-- ==== Sys2Proof/Config.lean ====
section
/-! DEFINITION. What the part fixes as constants, and the free values: what the spec leaves open while the machine goes
on (R8). A free value has no body, so no statement can rest on what it is. -/

namespace Sys2Proof.Config

/-- A free bit: whether an early read takes the new value (R93), whether a load of a broke version is answered (R285). -/
opaque freeBit : Nat → Bool

/-- A free byte: each undefined byte the matrix engine reads (R234). -/
opaque freeByte : Nat → W8

/-- A free word of 32 bits: each value of a poisoned accumulator element (R230), each undefined barrier field (R206). -/
opaque freeWord : Nat → W32

/-- A free number: the depth that `VIDQ` shows of a version of depth 16 in its 4 bits (R248). -/
opaque freeNat : Nat → Nat

/-- The signature bytes of an SPDM answer (R449): the identity key is fused per package. -/
opaque freeSignature : Nat → W64

/-- The measurement of the mask ROM (R449). -/
opaque romMeasurement : W64

/-- The measurement of a firmware image of a digest (R449). -/
opaque imageMeasurement : Nat → W64

/-- The measurement of the fused policy (R449). -/
opaque policyMeasurement : W64

/-- The fused minimum security version of a firmware image (R447). -/
opaque fusedMinimumVersion : Nat

/-- The fused policy bit ERASE (R450). -/
opaque fusedErase : Bool

/-- Where the die's firmware has placed a record of a slice's spill partition: its offset in the die's HBM (R287). -/
opaque spillPlace (slice record : Nat) : Nat

/-- Dies of the package (R10). -/
def dies : Nat := 12

/-- Cores of a die (R15). -/
def coresPerDie : Nat := 128

/-- Last-level-cache slices of a die (R15). -/
def slicesPerDie : Nat := 64

/-- Host work queues of a die (R15). -/
def queuesPerDie : Nat := 1536

/-- Capacity of an `aq` queue (R37, R76). -/
def aqDepth : Nat := 32

/-- Messages a receive register holds (R37). -/
def mqDepth : Nat := 16

/-- Slots a run may hold (R91). -/
def runLimit : Nat := 24

/-- Entries of the run-ahead buffer (R52). -/
def aheadBuffer : Nat := 16

/-- Slots a run-ahead may issue (R360). -/
def aheadLimit : Nat := 64

/-- The value at which an in-flight counter stops an access (R214). -/
def counterLimit : Nat := 63

/-- Entries of the fragment table (R366). -/
def fragmentEntries : Nat := 32

/-- Commands the matrix command queue holds (R232). -/
def matrixQueue : Nat := 16

/-- Warp-registers of a core (R15, R53). -/
def warpRegisters : Nat := 768

/-- Version copies of one line that a slice holds (R286). -/
def copiesPerLine : Nat := 4

/-- Records of a slice's spill partition (R287). -/
def spillRecords : Nat := 65536

/-- Greatest depth of a version tree (R33). -/
def versionDepth : Nat := 16

/-- Entries of an allocation log (R372). -/
def logEntries : Nat := 1048576

/-- Node steps of an invocation (R346). -/
def nodeSteps : Nat := 1048576

end Sys2Proof.Config
end

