-- ==== Sys2Proof/Machine/Mem.lean ====
section
/-! DEFINITION. The two containers of the state: byte memories in one canonical form, and finite maps keyed by a
number, in ascending order of their keys. -/

namespace Sys2Proof.Machine

/-- A byte memory: cells of strictly rising address, none of which holds the value that an unlisted address reads as. -/
abbrev Mem := List Host.Cell

/-- What an unlisted byte reads as: zero, which clearing leaves in core-local memories (R263) and scrubbing with clear
in HBM (R299, R447). -/
def blankByte : W8 := 0#8

/-- The byte at an address. -/
def Mem.read (m : Mem) (x : Nat) : W8 :=
  match m with
  | [] => blankByte
  | (y, b) :: rest => if y = x then b else if x < y then blankByte else Mem.read rest x

/-- Take an address out of a memory, so that it reads as blank. -/
def Mem.erase (m : Mem) (x : Nat) : Mem :=
  match m with
  | [] => []
  | (y, b) :: rest => if y = x then rest else if x < y then (y, b) :: rest else (y, b) :: Mem.erase rest x

/-- List a byte at an address, whatever its value. -/
def Mem.insert (m : Mem) (x : Nat) (v : W8) : Mem :=
  match m with
  | [] => [(x, v)]
  | (y, b) :: rest =>
    if y = x then (x, v) :: rest else if x < y then (x, v) :: (y, b) :: rest else (y, b) :: Mem.insert rest x v

/-- Write one byte, keeping the canonical form. -/
def Mem.write (m : Mem) (x : Nat) (v : W8) : Mem :=
  if v = blankByte then m.erase x else m.insert x v

/-- Every listed address is at or above `lo`, addresses rise strictly and no listed byte is blank. -/
def Mem.wfFrom (lo : Nat) (m : Mem) : Bool :=
  match m with
  | [] => true
  | (y, b) :: rest => decide (lo ≤ y) && decide (b ≠ blankByte) && Mem.wfFrom (y + 1) rest

/-- The canonical form of a memory. -/
def Mem.wf (m : Mem) : Bool := Mem.wfFrom 0 m

/-- `n` bytes from an address up. -/
def Mem.readBytes (m : Mem) (x n : Nat) : List W8 := (List.range n).map fun k => m.read (x + k)

/-- Write a list of bytes from an address up, in order. -/
def Mem.writeBytes (m : Mem) (x : Nat) (bs : List W8) : Mem :=
  match bs with
  | [] => m
  | b :: rest => Mem.writeBytes (m.write x b) (x + 1) rest

/-- The number that a list of bytes holds, least significant byte first (R3). -/
def natOfBytes (bs : List W8) : Nat :=
  match bs with
  | [] => 0
  | b :: rest => b.toNat + 256 * natOfBytes rest

/-- The `n` low bytes of a number, least significant first (R3). -/
def bytesOfNat (n v : Nat) : List W8 :=
  match n with
  | 0 => []
  | k + 1 => BitVec.ofNat 8 v :: bytesOfNat k (v / 256)

/-- The number in `n` bytes at an address. -/
def Mem.readNat (m : Mem) (x n : Nat) : Nat := natOfBytes (m.readBytes x n)

/-- A finite map keyed by a number, its keys in ascending order. -/
abbrev KMap (α : Type) := List (Nat × α)

/-- The value a key has, if any. -/
def KMap.find {α : Type} (m : KMap α) (k : Nat) : Option α :=
  match m with
  | [] => none
  | (j, v) :: rest => if j = k then some v else KMap.find rest k

/-- Give a key a value. -/
def KMap.put {α : Type} (m : KMap α) (k : Nat) (v : α) : KMap α :=
  match m with
  | [] => [(k, v)]
  | (j, w) :: rest => if j = k then (k, v) :: rest else if k < j then (k, v) :: (j, w) :: rest else (j, w) :: KMap.put rest k v

/-- Take a key out. -/
def KMap.del {α : Type} (m : KMap α) (k : Nat) : KMap α :=
  match m with
  | [] => []
  | (j, w) :: rest => if j = k then KMap.del rest k else (j, w) :: KMap.del rest k

/-- Change the value of a key that is there. -/
def KMap.alter {α : Type} (m : KMap α) (k : Nat) (f : α → α) : KMap α :=
  match m with
  | [] => []
  | (j, w) :: rest => if j = k then (j, f w) :: rest else (j, w) :: KMap.alter rest k f

/-- Element `k` of a list, or the default given. -/
def nth {α : Type} (l : List α) (k : Nat) (dflt : α) : α := (l[k]?).getD dflt

/-- Change element `k` of a list, if there is one. -/
def alterAt {α : Type} (l : List α) (k : Nat) (f : α → α) : List α :=
  match l, k with
  | [], _ => []
  | x :: rest, 0 => f x :: rest
  | x :: rest, j + 1 => x :: alterAt rest j f

/-- Change element `k` of a list that stands for a file in which every element not listed is `dflt`. -/
def alterPad {α : Type} (dflt : α) (l : List α) (k : Nat) (f : α → α) : List α :=
  match l, k with
  | [], 0 => [f dflt]
  | [], j + 1 => dflt :: alterPad dflt [] j f
  | x :: rest, 0 => f x :: rest
  | x :: rest, j + 1 => x :: alterPad dflt rest j f

/-- Take element `k` out of a list. -/
def dropAt {α : Type} (l : List α) (k : Nat) : List α :=
  match l, k with
  | [], _ => []
  | _ :: rest, 0 => rest
  | x :: rest, j + 1 => x :: dropAt rest j

/-- A set of numbers as a strictly rising list: add one. -/
def setAdd (l : List Nat) (x : Nat) : List Nat :=
  match l with
  | [] => [x]
  | y :: rest => if y = x then y :: rest else if x < y then x :: y :: rest else y :: setAdd rest x

/-- Take a number out of a set. -/
def setDel (l : List Nat) (x : Nat) : List Nat := l.filter fun y => y != x

end Sys2Proof.Machine
end

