/-- A vector register of zeros, untainted and unpoisoned (R37). -/
def VReg.zero : VReg := { val := List.replicate 32 0#32, taint := 0#32, poison := 0#32 }

/-- A scalar register with its taint bit and its poison mark (R38, R50, R51). -/
structure SReg where
  val : W64
  taint : Bool
  poison : Bool
  deriving DecidableEq, Repr

/-- A scalar register of zero (R37). -/
def SReg.zero : SReg := { val := 0#64, taint := false, poison := false }

/-- The name of a register that a warp or an access processor can read or write (R37). -/
inductive RegRef where
  | v (n : Nat)
  | s (n : Nat)
  | p (n : Nat)
  deriving DecidableEq, Repr

/-- The four in-flight counters, by their path code (R193, R209). -/
inductive Path where
  | gl | gs | lo | cp
  deriving DecidableEq, Repr

/-- The scopes of a fence, in the order of their codes (R209, R326). -/
inductive Scope where
  | warp | block | gang | die | pkg | pod | sys
  deriving DecidableEq, Repr

/-- The kinds of a fence, in the order of their codes (R209). -/
inductive FenceKind where
  | ar | acq | rel | sc
  deriving DecidableEq, Repr

/-- What a waiting slot waits for: the blocking waits of the spec. A wait that will write a scalar register writes none once an instruction issued later has
written it (R42): it names register 64 then. -/
inductive Wait where
  /-- A pop of an `aq` queue that is open and has no entry for it (R45, R46). -/
  | pop (q : Nat)
  /-- A receive from an empty `mqi` register (R45). -/
  | receive (q : Nat)
  /-- A send to a full receive register, or to a block not yet resident (R47, R223). -/
  | send (q : Nat)
  /-- `BAR` (R210). -/
  | bar (n : Nat)
  /-- `BARWAIT` (R210). -/
  | barwait (n : Nat)
  /-- `TBWAIT`: the register it writes, with its taint, the barrier's address and the phase (R207). -/
  | tbwait (d : Nat) (addr : Nat) (phase : Nat) (taint : Bool)
  /-- `WAITC`: the counter must come to the value or below (R214). -/
  | counter (path : Path) (k : Nat)
  /-- `WAITB` (R215). -/
  | batch (n : Nat)
  /-- `RGIVE`, until `.gl` and `.lo` are 0 (R55). -/
  | rgive
  /-- `RCLAIM`, until the claim is granted (R55). -/
  | rclaim
  /-- `FENCE` (R213); once the warp's own accesses are performed, the clock whose acknowledgement was asked for (R337) and
  the numbers below which the writes to the host and to peers must be acknowledged (R336). -/
  | fence (kind : FenceKind) (scope : Scope) (asked : Option (List W32 × Nat × Nat))
  /-- `JOINW` (R129): its predicate, its expected lanes, when it began, its limit, and the PC of its target word. -/
  | joinw (pd : Nat) (expected : W32) (start : Nat) (limit : Nat) (tpc : W64)
  /-- `RESOLVE` (R244), named by its number among all accesses. -/
  | resolve (tag : Nat)
  /-- `SIGSYNC` (R250), the n-th of the block, the predicate it writes in the lanes named, and the number below which the
  block's writes must have been acknowledged. -/
  | sigsync (pd : Nat) (lanes : W32) (n : Nat) (tag : Nat)
  /-- `EGRSV` (R253): the register it writes, with its taint, the positions it asks for, and the cycle in which it issued. -/
  | egrsv (d : Nat) (taint : Bool) (count : Nat) (since : Nat)
  /-- `EGREL` (R255), until its release is done: the domain, the register it writes, with its taint and its value; and, once the accesses
  before it are performed, the numbers below which writes to the host and to peers must be acknowledged. -/
  | egrel (dom d : Nat) (taint : Bool) (v : W64) (asked : Option (Nat × Nat))
  /-- A full matrix command queue (R232), a full `aq` queue (R222) or an unfinished source of the access processor. -/
  | structural
  /-- An access of the access processor to a page that is not present (R386). -/
  | page (asid : Nat) (page : Nat)
  /-- A fetch that found a fatal address: the grid's halt is on its way (R310, R394). -/
  | halted
  deriving DecidableEq, Repr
□ □ □ □ □ □ □
WHAT IS NEEDED: Copy out the lines above with "named" in them.

TASK ANSWER:
  /-- `RESOLVE` (R244), named by its number among all accesses. -/
  /-- `SIGSYNC` (R250), the n-th of the block, the predicate it writes in the lanes named, and the number below which the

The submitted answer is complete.